I tried the LLM stuff a while ago and it just really rapidly devolved into my having no idea what was actually happening.

[-] yogthos@lemmygrad.ml 3 points 1 day ago

My use case is that I often need to work with services, and before I'd actually have to spin up the service, and try making curl calls to it to see how it actually works. Now, I can just ask the LLM to produce a curl or js call example, and it saves me a ton of time. It'll show exactly which params I need to pass, and the structure of the request and the response. Obviously, I still have to test all this end to end, but I can do that in the dev environment where all the services are running, instead of having to orchestrate everything on my machine while developing.

When I do get LLM to implement stuff, my approach is to just break things up into focused features, and then tell the agent to make a branch per feature, that makes it pretty easy to review the pull requests, because I know what the features is intended to do, and there isn't a mountain of code to go through.
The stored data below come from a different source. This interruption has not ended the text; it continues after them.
-- ==== Sys2Proof/Machine/Net.lean ====
section
/-!
DEFINITION. Machine/Net.lean: the network engine: items, sessions, the internal switch, time of day (11 R398 to R413).
-/

namespace Sys2Proof.Machine

/-! ### What the three blocks share (R398 to R400) -/

/-- The unit may submit and transmit: solo, Umpire, or the active unit of a pair (R400). -/
def State.owner (s : State) : Bool := s.pairState < 2

/-- A command or a configuration write of a unit that does not own the media (R400): LASTRSN says NOT_ACTIVE; a program's
store in TRACK is not carried out. -/
def State.notActive (s : State) (r : Req) (lastrsn : Fld) : State :=
  if isCore r && s.mode = 4 then s else s.wr (s.bf r lastrsn) 6

/-- OUTCOME, REASON and the remaining bits of an item's status, of the latest 4096 items of the page (R398). -/
def itemStatus (nextId id : Nat) (pending : Option Nat) (results : List ItemRes) : Nat × Nat × Nat :=
  if 4096 ≤ (nextId + 65535 - id) % 65536 then (15, 0, 0)
  else match pending with
  | some aux => (0, 0, aux)
  | none =>
    match results.find? fun x => x.id = id with
    | some x => (x.outcome, x.reason, x.aux)
    | none => (15, 0, 0)

/-- A value in w bits of two's complement, limited to their range. -/
def twos (w : Nat) (v : Int) : Nat :=
  let h : Int := (2 ^ (w - 1) : Nat)
  ((min (max v (-h)) (h - 1)) % (2 * h)).toNat

/-- Part of a latent fault is exercised by an item the active unit completes (09 R358). -/
def State.netExercised (s : State) : State :=
  if s.pairState = 1 then { s with pair := { s.pair with latentNet := 0 } } else s

/-! ### Sessions -/

/-- The owner of a word of DRAM that was uncorrectable has read it and lost what held it (10 R368). -/
def State.dramRead (s : State) (h : DramHolder) : State :=
  { s with memory := { s.memory with dramBad := s.memory.dramBad.filter fun x => x ≠ h } }

/-- A session's record. -/
def State.nsess (s : State) (k : Nat) : NetSess := SMap.get (fun _ => {}) s.net.sess k

/-- The state in which session k's record is q. -/
def State.setNsess (s : State) (k : Nat) (q : NetSess) : State :=
  { s with net := { s.net with sess := SMap.set (fun _ => {}) k q s.net.sess } }

/-- A field of a SESS register, for session k (03 R98). -/
def sessFld (f : Fld) (k : Nat) : Fld := f.off (0x1000 * (k / 16) + 0xF0 * (k % 16))

/-- SESS_STAT.STATE: 0 CLOSED, 1 OPENING, 2 LISTEN, 3 ESTABLISHED, 4 OPEN, 5 CLOSING. -/
def State.sessState (s : State) (k : Nat) : Nat := s.rd (sessFld R.SESS_STAT_STATE k)

/-- SESS_CTL.KIND: 1 TCP connect, 2 TCP listen, 3 UDP. -/
def State.sessKind (s : State) (k : Nat) : Nat := s.rd (sessFld R.SESS_CTL_KIND k)

/-- The network engine works: enabled, in a unit that owns the service address, outside PARK, INIT and RECOVERY. -/
def State.netOn (s : State) : Bool := s.pgEn 0x50 && s.owner && 2 ≤ s.mode && s.mode ≠ 7 && !s.sys.latch

/-- A port is enabled and its link is up. -/
def State.ethUp (s : State) (eth2 : Bool) : Bool :=
  if eth2 then s.on R.NET_CFG_ETH2EN && s.on R.NET_STAT_ETH2 else s.on R.NET_CFG_ETH1EN && s.on R.NET_STAT_ETH1

/-- A frame of the module's own is dropped and counted (R401, R402). -/
def State.dropFrame (s : State) : State := s.inc R.NET_CNT_DROP_COUNT

/-- A condition of session k (11 "SESS pages"). -/
def sessCond (k code : Nat) : Cond := ⟨0x58 + k / 16, k % 16, 112 + k / 4, code⟩

/-- A session changes its state: LASTRSN and STATE_CHANGE. -/
def State.setSess (s : State) (k st reason : Nat) : State :=
  let s := (s.wr (sessFld R.SESS_STAT_STATE k) st).wr (sessFld R.SESS_STAT_LASTRSN k) reason
  s.raise (sessCond k 1) (reason * 0x10000 + st * 0x100 + k)

/-- The ports a session sends at: its own, or with BRIDGE set whichever the switch has learned. -/
def State.sessPorts (s : State) (k : Nat) : Nat :=
  if s.on R.NET_CFG_BRIDGE then 3 else if s.on (sessFld R.SESS_CTL_IF k) then 2 else 1

/-- The network engine serves session k. -/
def State.sessOn (s : State) (k : Nat) : Bool := s.netOn && s.pgEn (0x58 + k / 16)

/-- A packet from a port may belong to session k. -/
def State.sessHears (s : State) (k : Nat) (e : EthFrom) : Bool :=
  (s.on R.NET_CFG_BRIDGE || s.on (sessFld R.SESS_CTL_IF k) == e.eth2) && s.on (sessFld R.SESS_CTL_IPV6 k) == e.v6 &&
  s.pgEn (0x58 + k / 16)

/-- SESS_RADDR as a number. -/
def State.sessRaddr (s : State) (k : Nat) : Nat :=
  (List.range 4).foldl (fun n i => n + s.rd ((sessFld R.SESS_RADDR0_ADDR k).off (4 * i)) * 2 ^ (32 * i)) 0

/-- The peer of a session is recorded, in SESS_PEER too. -/
def State.setPeerAddr (s : State) (k src port : Nat) : State :=
  let s := s.setNsess k { s.nsess k with peer := src, port := port }
  let s := (List.range 4).foldl (fun s i => s.wr ((sessFld R.SESS_PEER0_ADDR k).off (4 * i)) (src / 2 ^ (32 * i))) s
  s.wr (sessFld R.SESS_PEERPORT_PORT k) port

/-- A session's sequence and acknowledgement state is mirrored (09 R361). -/
def State.mirrorSess (s : State) (k : Nat) : State :=
  let q := s.nsess k
  s.mirror (.net k) 0 (.session [s.sessState k, q.peer, q.port, q.lport, q.passive.toNat, q.una, q.flight, q.part, q.rcv,
    q.wnd, q.mss, q.cwnd, q.ssthresh, q.closing.toNat, q.finSent.toNat])

/-- The items of a session, in submission order. -/
def State.sessItems (s : State) (k : Nat) : List NetItem := s.net.items.filter fun i => i.sess = k

/-- An item reaches its outcome (R407): it leaves the queue and the ledger, and ITEM_DONE is raised. -/
def State.netEnd (s : State) (i : NetItem) (outcome reason : Nat) : State :=
  let s := { s with net := { s.net with items := s.net.items.filter (fun x => x.id ≠ i.id),
                                        results := ((⟨i.id, outcome, reason, i.sess⟩ : ItemRes) :: s.net.results).take 4096 } }
  let s := (((s.dramRead (.item (.net i.sess) i.id)).ledgerDrop .net i.sess i.id).mirrorForget (.net i.sess) i.id).mirror (.net i.sess) i.id (.ended outcome reason)
  let s := s.wr (sessFld R.SESS_STAT_PENDING i.sess) (s.sessItems i.sess).length
  let s := if outcome = 1 then s.netExercised else s
  s.raise (sessCond i.sess 2) (i.id * 0x10000 + outcome * 0x1000 + reason % 16 * 0x100 + i.sess)

/-- An item's first byte is about to be sent. -/
def State.netBegin (s : State) (i : NetItem) : State :=
  { s.ledgerStart .net i.sess i.id with net := { s.net with items := s.net.items.map fun x =>
      if x.id = i.id then { x with begun := true } else x } }

/-- Every item of a session ends for the session's sake: possibly delivered where begun, failed otherwise. -/
def State.sessFail (s : State) (k reason : Nat) : State :=
  (s.sessItems k).foldl (fun s i => s.netEnd i (if i.begun then 3 else 2) reason) s

/-! ### TCP -/

/-- The bytes of a session's items, from the oldest that is not acknowledged. -/
def State.stream (s : State) (k : Nat) : List Byte :=
  ((s.sessItems k).flatMap fun i => i.data).drop (s.nsess k).part

/-- The item that holds the n-th byte of a list of items, and its bytes from there on. -/
def itemAt : List NetItem → Nat → Option (NetItem × Nat)
  | [], _ => none
  | i :: t, n => if n < i.data.length then some (i, i.data.length - n) else itemAt t (n - i.data.length)

/-- The C-tag that a session sends with (11 R401, SESS_VLAN). -/
def State.sessTag (s : State) (k : Nat) : Option Nat :=
  if s.on (sessFld R.SESS_VLAN_TAGGED k) then some (s.rd (sessFld R.SESS_VLAN_PCP k) * 0x2000 + s.rd (sessFld R.SESS_VLAN_VID k))
  else none

/-- A segment goes out: sequence number, flags, data; it acknowledges what was received and advertises the free space of the
receive buffer (R408). -/
def State.sendSeg (s : State) (k seq : Nat) (syn acks fin rst : Bool) (data : List Byte) : State :=
  let q := s.nsess k
  let mss := if syn then some (if s.on (sessFld R.SESS_CTL_IPV6 k) then 1440 else 1460) else none
  s.out (.eth (s.sessPorts k) (.tcp q.peer (s.sessTag k)
    ⟨q.lport, q.port, seq % 2 ^ 32, if acks then q.rcv else 0, syn, acks, fin, rst, 65536 - q.rx.length, mss, data⟩))

/-- The oldest segment that is not acknowledged is sent again: a SYN while opening, data, or the FIN. -/
def State.resend (s : State) (k : Nat) : State :=
  let q := s.nsess k
  if s.sessState k = 1 then s.sendSeg k q.una true q.passive false false []
  else if 0 < q.flight then
    let n := match itemAt (s.sessItems k) q.part with | some (_, n) => n | none => 0
    s.sendSeg k q.una false true false false ((s.stream k).take (min (min q.mss q.flight) n))
  else if q.finSent then s.sendSeg k q.una false true true false [] else s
[-] invalidusernamelol@hexbear.net 2 points 1 day ago

That's fair, having a bunch of individual atomic features that you get around to eventually is better than full slop merging by far.

You have to stay in the loop or you'll get lost

[-] yogthos@lemmygrad.ml 3 points 1 day ago

Exactly, and that's why the human is the bottleneck in the whole process that can't be removed. Writing code isn't what takes the bulk of time when doing software development. It's figuring out what the code is already doing, what needs to be written, and how that's going to interact with the existing features. We get paid to think, and the LLM can't replace that.